The five mitigation strategies (defense-in-depth)

Unit 42 explicitly states: no single mitigation is sufficient.

Mitigation	What it covers	What it doesn’t
Prompt hardening — narrowly-defined responsibilities; explicit prohibitions on disclosing instructions, coworkers, or tool schemas; constrained tool invocations	Raises the bar for prompt-only attacks	Bypassed by advanced injection techniques; insufficient on its own
Content filtering — inline inspection and blocking of agent inputs/outputs at runtime; vendor reference: Palo Alto Prisma AIRS	Tool schema extraction, tool misuse, memory manipulation, malicious code execution, sensitive data leakage, malicious URLs	Latency / cost; false positives / negatives
Tool input sanitization — type, format, range, and special-character validation at the tool boundary	SQL injection, command injection, SSRF via tool inputs	Doesn’t catch logic flaws in the tool itself
Tool vulnerability scanning — SAST + DAST + SCA on every tool integrated into the agentic system	BOLA, dependency CVEs, insecure logic	Doesn’t catch runtime misconfigurations
Code executor sandboxing — strict container runtime controls: restrict networking, limit mounted volumes (use tmpfs), drop Linux capabilities (CAP_NET_RAW, CAP_SYS_MODULE, CAP_SYS_ADMIN), block syscalls (kexec_load, mount, unmount, iopl, bpf), enforce resource quotas	Mounted-volume reads, metadata-service exfiltration, sandbox escape, cryptojacking	Default container configurations are insufficient — must be hardened

These five strategies map directly onto the wiki’s RA planes (Control / Runtime / Egress / Data / Observability) and the CMM’s D3 / D4 / D5 / D6 / D7 domains.

Notable Findings

Framework-agnostic vulnerabilities dominate.
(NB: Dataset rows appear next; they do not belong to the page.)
/-- The value of a channel engine's port. -/
def State.readEngine (s : State) (k c port : Nat) : Word :=
  if port < 0x100 then s.readLocal k c port
  else if port < 0x290 then match engineBlock k port with
    | some (i, off) => (s.mailbox i).read off
    | none => 0
  else if port < 0x294 then (s.core k).readDoorbell 0 (port - 0x290)
  else if 0x298 ≤ port && port < 0x29C then s.readStakePort k c (port - 0x298)
  else if 0x400 ≤ port && port < 0x800 && (port - 0x400) / 0x100 = k / 12 then
    (s.channel ((port - 0x400) / 0x20)).readReg (port % 0x20)
  else 0

def State.writeEngine (s : State) (k c port : Nat) (v : Word) : State :=
  if port < 0x100 then s.writeLocal k c port v
  else if port < 0x290 then match engineBlock k port with
    | some (i, off) => s.mbWrite k c i off v
    | none => s
  else if port < 0x294 then s.modCore k fun x => x.writeDoorbell 0 (port - 0x290) v
  else if 0x298 ≤ port && port < 0x29C then s.writeStakePort k c (port - 0x298) v
  else if 0x400 ≤ port && port < 0x800 && (port - 0x400) / 0x100 = k / 12 then
    s.writeDma ((port - 0x400) / 0x20) (port % 0x20) v
  else s

/-- MB_SEL: an instance the system controller has, the secure ones from context 7 alone (R496, R498). -/
def mbSelOk (c sel : Nat) : Bool := sel < 164 && (sel < 160 || c = 7)

/-- The value of a port of the system controller. -/
def State.readSystem (s : State) (c port : Nat) : Word :=
  let y := (s.core 48).ctx c
  if port < 0x100 then s.readLocal 48 c port
  else if port = 0x100 then y.mbSel.setWidth 16
  else if 0x110 ≤ port && port < 0x11C then (s.core 48).readDoorbell ((port - 0x110) / 4) ((port - 0x110) % 4)
  else if 0x120 ≤ port && port < 0x148 then (s.mailbox y.mbSel.toNat).read (port - 0x120)
  else if 0x200 ≤ port && port < 0x20A then s.readFb c port
  else if 0x210 ≤ port && port < 0x214 then s.readStakePort 48 c (port - 0x210)
  else if 0x280 ≤ port && port < 0x284 && c = 7 then (s.core 48).readDoorbell 3 (port - 0x280)
  else if 0x300 ≤ port && port < 0x340 then
    if port % 0x10 = 0xA then s.oaMask ((port - 0x300) / 0x10)
    else (s.quarter ((port - 0x300) / 0x10)).readTt (port % 0x10)
  else if 0x400 ≤ port && port < 0x800 then (s.channel ((port - 0x400) / 0x20)).readReg (port % 0x20)
  else if 0x800 ≤ port && port < 0x840 then (s.timers.get ((port - 0x800) / 4) {}).readReg (port % 4)
  else 0

def State.writeSystem (s : State) (c port : Nat) (v : Word) : State :=
  let y := (s.core 48).ctx c
  if port < 0x100 then s.writeLocal 48 c port v
  else if port = 0x100 then
    if mbSelOk c (v.toNat % 256) then s.modCtx 48 c fun y => { y with mbSel := v.setWidth 8 }
    else s.modMailbox y.mbSel.toNat fun b => { b with fieldRefused := true }
  else if 0x110 ≤ port && port < 0x11C then
    s.modCore 48 fun x => x.writeDoorbell ((port - 0x110) / 4) ((port - 0x110) % 4) v
  else if 0x120 ≤ port && port < 0x148 then s.mbWrite 48 c y.mbSel.toNat (port - 0x120) v
  else if 0x200 ≤ port && port < 0x20A then s.writeFb c port v
  else if 0x210 ≤ port && port < 0x214 then s.writeStakePort 48 c (port - 0x210) v
  else if 0x280 ≤ port && port < 0x284 && c = 7 then s.modCore 48 fun x => x.writeDoorbell 3 (port - 0x280) v
  else if 0x300 ≤ port && port < 0x340 then s.writeTt ((port - 0x300) / 0x10) (port % 0x10) v
  else if 0x400 ≤ port && port < 0x800 then s.writeDma ((port - 0x400) / 0x20) (port % 0x20) v
  else if 0x800 ≤ port && port < 0x840 then s.writeTimer ((port - 0x800) / 4) (port % 4) v
  else s

/-- What an I/O port holds for context `c` of core `k`; a firmware port reads a free word, and a reserved port 0. -/
def State.ioPeek (s : State) (k c port : Nat) : Word :=
  if isFirmwarePort k port then Config.freeWord s.fresh
  else if k < 48 then s.readEngine k c port
  else if k = 48 then s.readSystem c port
  else if port < 0x100 then s.readLocal k c port
  else 0

/-- A write of an I/O port taking effect; a reserved port ignores it, a firmware port keeps it. -/
def State.ioWrite (s : State) (k c port : Nat) (v : Word) : State :=
  if isFirmwarePort k port then s.modCore k fun x => { x with firmware := x.firmware.set port v }
  else if k < 48 then s.writeEngine k c port v
  else if k = 48 then s.writeSystem c port v
  else if port < 0x100 then s.writeLocal k c port v
  else s

/-- What a read of a port changes: the captures of SYS_CYCLE_LO and SYS_MISPRED_LO, SYS_IADDR, a word of a field
book (R471, R509). -/
def State.ioReadEffect (s : State) (k c port : Nat) : State :=
  if isFirmwarePort k port then { s with fresh := s.fresh + 1 }
  else match port with
    | 0x041 => s.modCore k fun x => { x with cycleHi := BitVec.ofNat 16 (x.cycle / 2 ^ 16) }
    | 0x043 => s.modCore k fun x => { x with mispredHi := hiWord x.mispred }
    | 0x046 => s.modCtx k c fun y => { y with iaddr := y.iaddr + 1 }
    | 0x201 => if k = 48 then (s.readRd0 c false).2 else s
    | _ => s

/-- The port is one whose read a stake bank answers. -/
def stakePort (k port : Nat) : Option Bool :=
  let base := if k = 48 then 0x210 else 0x298
  if 49 ≤ k then none else if port = base + 1 then some true else if port = base + 3 then some false else none

/-! ### Commands of single accesses -/

/-- SYS_CYCLE_LO_READ (R471). -/
def execSysCycleLoRead (k : Nat) (mispred : Bool) (s : State) : Ans :=
  .next (
    let c := (s.core k).cur
    let port := if mispred then 0x043 else 0x041
    if s.mayAccess k then (s.ioReadEffect k c port).emit (.coreRead k (s.ioPeek k c port)) else s)

/-- SYS_IDATA_ACCESS (R471): a read returns the word, a write stores it; either increments ADDR. -/
def execSysIdataAccess (k : Nat) (write : Option Word) (s : State) : Ans :=
  .next (
    let c := (s.core k).cur
    if !s.mayAccess k then s
    else match write with
      | some v => s.ioWrite k c 0x046 v
      | none => (s.ioReadEffect k c 0x046).emit (.coreRead k (s.ioPeek k c 0x046)))

/-- SYS_WAKE_WRITE (R491). -/
def execSysWakeWrite (k : Nat) (v : Word) (s : State) : Ans :=
  .next (if s.mayAccess k then s.ioWrite k (s.core k).cur 0x017 v else s)

/-- STAKE_ACQUIRE_READ (R502, R505): the running context waits for the bank's answer. -/
def execStakeAcquireRead (k : Nat) (s : State) : Ans :=
  .next (if k < 49 && s.mayAccess k then s.readStake k true none else s)

/-- STAKE_PEEK_READ (R502, R505). -/
def execStakePeekRead (k : Nat) (s : State) : Ans :=
  .next (if k < 49 && s.mayAccess k then s.readStake k false none else s)

end Sys2Proof.Machine
end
Nine identical attacks succeed across two architecturally distinct agent frameworks. The implication for the CMM: L4 multi-tool red-team coverage must include framework-portable test suites, not framework-specific ones. The reference implementation provides exactly such a suite.
Multi-agent communication poisoning is load-bearing. 8 of 9 scenarios involve agent-to-agent communication poisoning as a contributing threat — the orchestrator’s delegate (CrewAI) or transfer_to_* (AutoGen) mechanism is the weak link that lets attackers reach internal agents through the user-facing orchestrator. This empirically confirms ASI07 / ASI08 / ASI10 (multi-agent threats from OWASP Agentic AI Top 10) as production-relevant, not just theoretical.
Code executor is the highest-impact attack surface. Two of the nine scenarios (mounted volume, metadata service) become possible only because the stock agent has a code-interpreter tool. The code interpreter elevates impact from “information leakage” to “credential theft + cloud takeover.” This validates the wiki’s agent-sandboxing practice page as a load-bearing CMM D4 control.
Tool boundaries are real boundaries. SQL injection (#7a) and BOLA (#7b) are not new vulnerability classes — they’re classic application-security flaws inherited by agent systems through tool integration. Tools that were “safe” when called by traditional code become exploitable when called by an LLM that can be prompted to construct adversarial inputs. This justifies the supply-chain domain’s emphasis on scanning every tool integrated into the agentic system.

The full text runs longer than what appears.